HTTP/2 output pipeline graphic

When a NettyClientPool object is started, it creates a socket channel using a new NettyHttpClientRequestInitializer with which to initialize the channel. If the user has specified that HTTP/2 should be used on the channel, then it constructs a handler pipeline using the following handler elements:

  1. An HTTP client codec is inserted into the pipeline to decode the bytes from the payload into HTTP content objects. For details, see HttpClientCodec.

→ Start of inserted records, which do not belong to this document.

-- ==== Sys2Proof/Machine/Commit.lean ====
section
/-! DEFINITION. The commit: the target and the phase-step check (R45 to R50), the decision table (R63 to R66), the feed rule
(R89, R90, R92), and what a commit hands on (R67). -/

namespace Sys2Proof.Machine

/-! ### The target (R46 to R49) -/

/-- The residual class of R49. -/
inductive Residual where
  | withinStep | clamped | beyondTol
deriving DecidableEq, Repr

/-- What the calculator hands the sequencer (R45 step 5). -/
structure Aim where
  target : Pos
  phasing : Bool
  residual : Residual
deriving DecidableEq, Repr

/-- T of R46: M + D + A + RHA(A x E_snap / 2^20) + trim, modulo 2^32. -/
def rawTarget (r : TrackRecord) (e : StationEntry) (trim : Int) : Pos :=
  plus r.mark ((e.d : Int) + e.a + rha (e.a * r.eSnap) (2 ^ 20) + trim)

/-- The gap and slot test fails (R47). -/
def gapTestFails (missed : Nat) (l : LastOrder) (r : TrackRecord) : Bool :=
  decide (Config.gapLimit < seqGap l.seq r.seq) || decide (Config.gapLimit ≤ missed) || decide (r.slot ≠ l.slot)

/-- The expected target of R48. -/
def expectedTarget (l : LastOrder) (r : TrackRecord) (p : Nat) : Pos :=
  plus l.target ((seqGap l.seq r.seq : Int) * p)

/-- The phase-step check of a PHASED station (R48, R49). -/
def phaseStep (t expected : Pos) (stepMax tol : Nat) : Aim :=
  let d := signedDist t expected
  if d.natAbs ≤ stepMax then { target := t, phasing := false, residual := .withinStep }
  else
    let t' := plus expected (signOf d * stepMax)
    let rho := signedDist t t'
    { target := t', phasing := false, residual := if rho.natAbs ≤ tol then .clamped else .beyondTol }

/-- A phasing order's aim (R47). -/
def phasingAim (t : Pos) : Aim := { target := t, phasing := true, residual := .withinStep }

/-- The calculator's answer for a record at a station (R45, R47 to R49). -/
def Calc.aim (c : Calc) (r : TrackRecord) (e : StationEntry) (p : Nat) : Aim :=
  let t := rawTarget r e c.trim
  match c.phased, c.last with
  | true, some l =>
    if gapTestFails c.missed l r then phasingAim t else phaseStep t (expectedTarget l r p) e.stepMax e.tol
  | _, _ => phasingAim t

/-! ### The decision table (R63, R65) -/

/-- Every used column of a record is REJECT (case 10). -/
def TrackRecord.allReject (r : TrackRecord) : Bool :=
  Idx.all.all fun c => decide (r.verdict.get c = none ∨ r.verdict.get c = some .reject)

/-- Cases 5 to 10 of the decision table: `some f` for a LIFT with its fault, `none` when the table goes on to case 11 (R63,
R65). -/
def State.liftCase (s : State) (st : Idx) (r : TrackRecord) (e : StationEntry) (a : Aim) : Option (Option FaultKind) :=
  let g := s.globals r.slot
  if a.phasing then some none
  else if r.flagged ∨ r.origin = .lost ∨ r.locked = false ∨ (r.origin = .coasted ∧ g.coastPredict = false) then some none
  else if s.web.v < g.strikeMinSpeed then some none
  else if s.hot st = false then some (some .coldCommit)
  else if a.residual = .beyondTol then some (some .registerClamp)
  else if r.allReject ∧ e.liftOnReject then some none
  else none

/-! ### The feed rule (R89, R90, R92) -/

/-- Step 1 of R89: the code allows a feed. -/
def Descriptor.allows (d : Descriptor) : Bool :=
  match d.code with
  | .on | .onReport => true
  | .firstOff => decide (d.stage = .vacant)
  | .off | .dry => false

/-- Step 2 of R89: the verdict allows a feed. -/
def verdictAllows (v : Option Verdict) (unknownFeed : Bool) : Bool :=
  match v with
  | some .good => true
  | some .unknown => unknownFeed
  | some .reject | none => false

/-- The lane can be fed by its state (R89 step 3). -/
def LaneState.usable : LaneState → Bool
  | .ready | .low => true
  | .noRoll | .out | .broken => false

/-- The feed of lane (st, c) for a record, and the state after it, in which a lane that came short has run out (R89, R90). -/
def State.laneFeed (s : State) (st : Idx) (r : TrackRecord) (c : Idx) : State × Nat :=
  match s.descriptor r.slot st c with
  | some d =>
    let l := s.lane st c
    if (s.globals r.slot).uses c ∧ d.allows ∧ verdictAllows (r.verdict.get c) (s.globals r.slot).unknownFeed ∧
        l.state.usable then
      if l.reserved + d.feed ≤ l.remaining then (s, d.feed) else (s.runOut st c r.seq, 0)
    else (s, 0)
  | none => (s, 0)

/-- The four feeds of a station for a record (R66, R89). R89 computes the lanes each for itself, and R90 gives no order in which several
lanes that run out at one commit raise FOIL_OUT: the model takes C0 to C3, which shows in the column that the first-fault record
holds and in which of them trips the unit. DESIGN CHOICE (unsafe, log entry 37). -/
def State.laneFeeds (s : State) (st : Idx) (r : TrackRecord) : State × Four Nat :=
  let f0 := s.laneFeed st r .i0
  let f1 := f0.1.laneFeed st r .i1
  let f2 := f1.1.laneFeed st r .i2
  let f3 := f2.1.laneFeed st r .i3
  (f3.1, ⟨f0.2, f1.2, f2.2, f3.2⟩)

/-- The effects of one lane's code when a feed is ordered on it (R92, R100 step 4). -/
def State.feedEffect (s : State) (st : Idx) (j : Slot) (q : SeqNo) (c : Idx) : State :=
  match s.descriptor j st c with
  | some d =>
    match d.code, d.stage with
    | .firstOff, .vacant =>
      (((s.setDescriptor j st c { d with stage := .awaiting q, attn := true }).updRecord q fun r =>
        { r with firstOff := r.firstOff.upd st fun row => row.set c true })).offer (.firstOffStruck st c)
    | .onReport, _ => (s.setDescriptor j st c { d with attn := true }).offer (.laneAttn st c)
    | _, _ => s
  | none => s

/-- An order's feeds are taken as ordered: reserved, then the effects of their lanes' codes (R67 step 4, R91, R92). -/
def State.orderFoil (s : State) (st : Idx) (j : Slot) (q : SeqNo) (feed : Four Nat) : State :=
  Idx.all.foldl (fun s c => if 0 < feed.get c then s.feedEffect st j q c else s) (s.reserve st feed)

/-! ### The commit (R63, R64, R67) -/

/-- The decision of cases 5 to 13 with its feeds, and the state after the feed rule (R63, R66). -/
structure Decided where
  after : State
  decision : Decision
  feed : Four Nat
  fault : Option FaultKind

def State.decide5 (s : State) (st : Idx) (r : TrackRecord) (e : StationEntry) (a : Aim) : Decided :=
  match s.liftCase st r e a with
  | some f => { after := s, decision := .lift, feed := .all 0, fault := f }
  | none =>
    if isFoil e.type then
      let fs := s.laneFeeds st r
      { after := fs.1, decision := if fs.2.any (fun n => decide (0 < n)) then .strike else .dry, feed := fs.2, fault := none }
    else { after := s, decision := .strike, feed := .all 0, fault := none }

/-- The order joins the in-flight list and goes to the station link (R67 step 6, R147). -/
def State.launch (s : State) (st : Idx) (q : SeqNo) (phasing : Bool) (restrike : Bool := false) : State :=
  (s.updSeqr st fun sq => { sq with inFlight := sq.inFlight ++ [{ seq := q, phasing, restrike }] }).issue st q

/-- The fault of the case taken, and CLAMP_IN_TOL for a STRIKE or DRY of class CLAMPED (R49, R67 step 7). -/
def State.commitFaults (s : State) (st : Idx) (q : SeqNo) (a : Aim) (d : Decision) (f : Option FaultKind) : State :=
  let s1 := match f with
    | some k =>
      s.raise { kind := k, unit := .station st, seq := some q,
                target := if k = .registerClamp then some a.target else none }
    | none => s
  if a.residual = .clamped ∧ (d = .strike ∨ d = .dry) then
    s1.raise { kind := .clampInTol, unit := .station st, seq := some q, target := some a.target }
  else s1

/-- A commit from case 5 on (R45, R67). -/
def State.commitOrder (s : State) (st : Idx) (r : TrackRecord) (e : StationEntry) : State :=
  let c := s.calcs.get st
  let a := c.aim r e (s.globals r.slot).p
  let s0 := if a.phasing then s.unphase st else s
  let x := s0.decide5 st r e a
  let s1 := x.after.updField r.seq st fun f =>
    { f with decision := x.decision, status := .committed, target := some a.target, feed := some x.feed }
  let s2 := s1.orderFoil st r.slot r.seq x.feed
  let s3 := s2.updCalc st fun c =>
    { c with last := some { target := a.target, seq := r.seq, slot := r.slot }, missed := 0 }
  let s4 := s3.launch st r.seq a.phasing
  let s5 := s4.commitFaults st r.seq a x.decision x.fault
  s5.commitWatched st r.seq

/-- A commit settled by cases 2 to 4: MISSED without an order (R64). `overrun` is case 4. -/
def State.commitMissed (s : State) (st : Idx) (q : SeqNo) (overrun : Bool) : State :=
  let s1 := (s.updField q st fun f => { f with status := .missed }).updCalc st fun c =>
    { c with missed := min (c.missed + 1) Config.gapLimit }
  let s2 := if overrun then s1.raise { kind := .orderOverrun, unit := .station st, seq := some q } else s1
  s2.commitWatched st q

/-- The commit of a record at a station (R63). Case 1 is taken at the join (R25); a record whose station has no entry in its
slot has no commit. -/
def State.commitRecord (s : State) (st : Idx) (r : TrackRecord) : State :=
  if s.line ≠ .run then s.commitMissed st r.seq false
  else if (s.seqr.get st).tripped ∨ s.lineUnit.tripped then s.commitMissed st r.seq false
  else if Config.inFlightLimit ≤ (s.seqr.get st).inFlight.length then s.commitMissed st r.seq true
  else
    match s.entry r.slot st with
    | some e => s.commitOrder st r e
    | none => s

/-- A record's commit event at a station is scheduled and H has reached K[s] (R6, R62). -/
def State.commitDue (s : State) (st : Idx) (r : TrackRecord) : Bool :=
  match (r.st.get st).k, (r.st.get st).status with
  | some k, .pending => reached s.web.h k
  | _, _ => false

/-- The report deadline whose turn it is at a station: the first reached, in track order (R62). -/
def State.deadlineTurn (s : State) (st : Idx) : Option TrackRecord := s.track.find? (s.deadlineDue st)

/-- The commit whose turn it is at a station: deadlines go before commits, and commits in track order (R62). -/
def State.commitTurn (s : State) (st : Idx) : Option TrackRecord :=
  match s.deadlineTurn st with
  | some _ => none
  | none => s.track.find? (s.commitDue st)

/-- The commit of a record whose K[s] H has already reached is taken at once (R6, R26, R28, R62), and a trip it raised is handed
over when it has been carried out (R90, R153). -/
def State.commitIfReached (s : State) (st : Idx) (q : SeqNo) : State :=
  match s.record q with
  | some r => if s.commitDue st r then (s.commitRecord st r).settleTrips else s
  | none => s

/-! ### The commands -/

/-- COMMIT (R62, R63): taken when it is this record's turn at the station. -/
def execCommit (st : Idx) (q : SeqNo) (s : State) : Outcome State :=
  match s.commitTurn st with
  | some r => if r.seq = q then (s.commitRecord st r).done else .next s
  | none => .next s

/-- REPORT_DEADLINE (R62, R76): taken when it is this order's turn at the station. -/
def execReportDeadline (st : Idx) (q : SeqNo) (s : State) : Outcome State :=
  match s.deadlineTurn st with
  | some r => if r.seq = q then (s.takeDeadline st r).done else .next s
  | none => .next s

end Sys2Proof.Machine
end

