-- ==== Sys2Proof/Machine/Frames.lean ====
section
/-! DEFINITION. The frames on the links (12.7): the CRC-16 and the layouts of R194, reading a master frame into its command
(R187, R195), reading a drive frame into its command (R192, R193), the receivers that find these frames in what arrives (R187,
R192), and the bytes of replies and of the frames to a drive (R190, R194, R195). The step takes commands, not bytes: these
functions say which commands the bytes are. -/

namespace Sys2Proof.Machine

/-! ### Fields (R194, R195): high byte first -/

abbrev Bytes := List Byte

def pair16 (a b : Byte) : BitVec 16 := a ++ b

def quad32 (a b c d : Byte) : BitVec 32 := a ++ b ++ (c ++ d)

def u1 (n : Nat) : Bytes := [BitVec.ofNat 8 n]

def u2 (n : Nat) : Bytes := [BitVec.ofNat 8 (n / 256), BitVec.ofNat 8 n]

def u4 (n : Nat) : Bytes := u2 (n / 65536) ++ u2 n

/-- A signed value in two bytes, two's complement (R195). -/
def i2 (x : Int) : Bytes := u2 (BitVec.ofInt 16 x).toNat

/-- A signed value in four bytes, two's complement (R195). -/
def i4 (x : Int) : Bytes := u4 (BitVec.ofInt 32 x).toNat

def posB (x : Pos) : Bytes := u4 x.toNat

def seqB (q : SeqNo) : Bytes := u2 q.toNat

/-- An optional value behind its presence byte (R195). -/
def optB {α : Type} (f : α → Bytes) : Option α → Bytes
  | some x => u1 1 ++ f x
  | none => u1 0

/-- A list behind its count (R195). -/
def listB {α : Type} (f : α → Bytes) (l : List α) : Bytes := u1 l.length ++ l.flatMap f

/-- The number a set makes, bit i for the member at position i (R195). -/
def setBits (l : List Bool) : Nat := l.foldr (fun b n => 2 * n + b.toNat) 0

/-- A set drawn from a list of up to 8 members (R195). -/
def setB (l : List Bool) : Bytes := u1 (setBits l)

/-- A set drawn from a list of 9 to 16 members, in two bytes, high byte first (R194, R195). -/
def wideSetB (l : List Bool) : Bytes := u2 (setBits l)

def four {α : Type} (f : α → Bytes) (x : Four α) : Bytes := x.toList.flatMap f

/-- A flag whose table lists the value that holds second: clear, set; no, yes (R195). -/
def flagB (b : Bool) : Bytes := u1 b.toNat

/-- A flag whose table lists the value that holds first: set, clear; yes, no (R195). -/
def flagFirstB (b : Bool) : Bytes := u1 (!b).toNat

def idxB (i : Idx) : Bytes := u1 i.toNat

/-! ### CRC-16 (R194) -/

/-- One bit enters the register of the polynomial x^16 + x^12 + x^5 + 1. -/
def crcBit (r : BitVec 16) (b : Bool) : BitVec 16 :=
  if xor r.msb b then (r <<< 1) ^^^ 0x1021#16 else r <<< 1

/-- One byte, most significant bit first. -/
def crcByte (r : BitVec 16) (b : Byte) : BitVec 16 :=
  [7, 6, 5, 4, 3, 2, 1, 0].foldl (fun r i => crcBit r (b.getLsbD i)) r

/-- The CRC-16 of a run of bytes, from the initial value 65,535. -/
def crc16 (bytes : Bytes) : BitVec 16 := bytes.foldl crcByte 65535#16

/-- A frame: its sync byte, the bytes the CRC covers, and the CRC. -/
def framed (sync : Byte) (covered : Bytes) : Bytes := sync :: covered ++ u2 (crc16 covered).toNat

/-! ### Names of requests (R195) -/

def flagOf (b : Byte) : Option Bool :=
  match b.toNat with
  | 0 => some false
  | 1 => some true
  | _ => none

def flagFirstOf (b : Byte) : Option Bool := (flagOf b).map (!·)

def columnsOf (b : Byte) : Four Bool := ⟨b.getLsbD 0, b.getLsbD 1, b.getLsbD 2, b.getLsbD 3⟩

/-- A set of fault flags: bit 0 SOFT, bit 1 HARD, and TRIPPED or nothing beyond (R151, R157). -/
def flagSetOf (b : Byte) : FlagSet := { soft := b.getLsbD 0, hard := b.getLsbD 1, beyond := decide (4 ≤ b.toNat) }

def resumeActionOf (b : Byte) : Option ResumeAction :=
  match b.toNat with
  | 0 => some .skip
  | 1 => some .restrike
  | _ => none

def jobSourceOf (b : Byte) : Option JobSource :=
  match b.toNat with
  | 0 => some .blank
  | 1 => some .keep
  | 2 => some .copy
  | _ => none

def stationTypeOf (b : Byte) : Option StationType :=
  match b.toNat with
  | 0 => some .foil
  | 1 => some .emboss
  | 2 => some .foilEmboss
  | _ => none

def zoneModeOf (b : Byte) : Option ZoneMode :=
  match b.toNat with
  | 0 => some .level
  | 1 => some .latched
  | _ => none

def laneCodeOf (b : Byte) : Option LaneCode :=
  match b.toNat with
  | 0 => some .off
  | 1 => some .dry
  | 2 => some .firstOff
  | 3 => some .on
  | 4 => some .onReport
  | _ => none

/-- The verdict of a posting, by the position of its name in the table of R24, where UNKNOWN stands first. -/
def postedOf (b : Byte) : Option PostedVerdict :=
  match b.toNat with
  | 1 => some .good
  | 2 => some .reject
  | _ => none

  2. An HTTP client upgrade handler is inserted into the pipeline to attempt upgrade of the connection protocol to HTTP/2. If the upgrade is successful, then an HTTP-to-HTTP/2 handler is inserted into the pipeline to transform HTTP content into HTTP/2 message frames. For details, see HttpToHttp2ConnectionHandler, Http2ClientUpgradeCodec, and HttpClientUpgradeHandler. Note Xenon uses a custom wrapper around HttpToHttp2ConnectionHandler so that individual operations can be associated with specific HTTP/2 channels.
  3. An HTTP ugprade request handler is inserted into the pipeline to trigger an HTTP action (a GET on "/") which will invoke the upgrade of the connection from HTTP to HTTP/2. Once this handler has been invoked, it will remove itself from the pipeline.
  4. An HTTP/2 settings handler is inserted into the pipeline. Its purpose is to wait for the negotiation of HTTP/2 settings to complete, and to notify the system that the negotiation has completed so that user data can be sent on the channel.
  5. A Netty HTTP server response handler is inserted into the pipeline to handle HTTP responses and translate them into actions within the local ServiceHost, such as completing Operation objects and calling completions.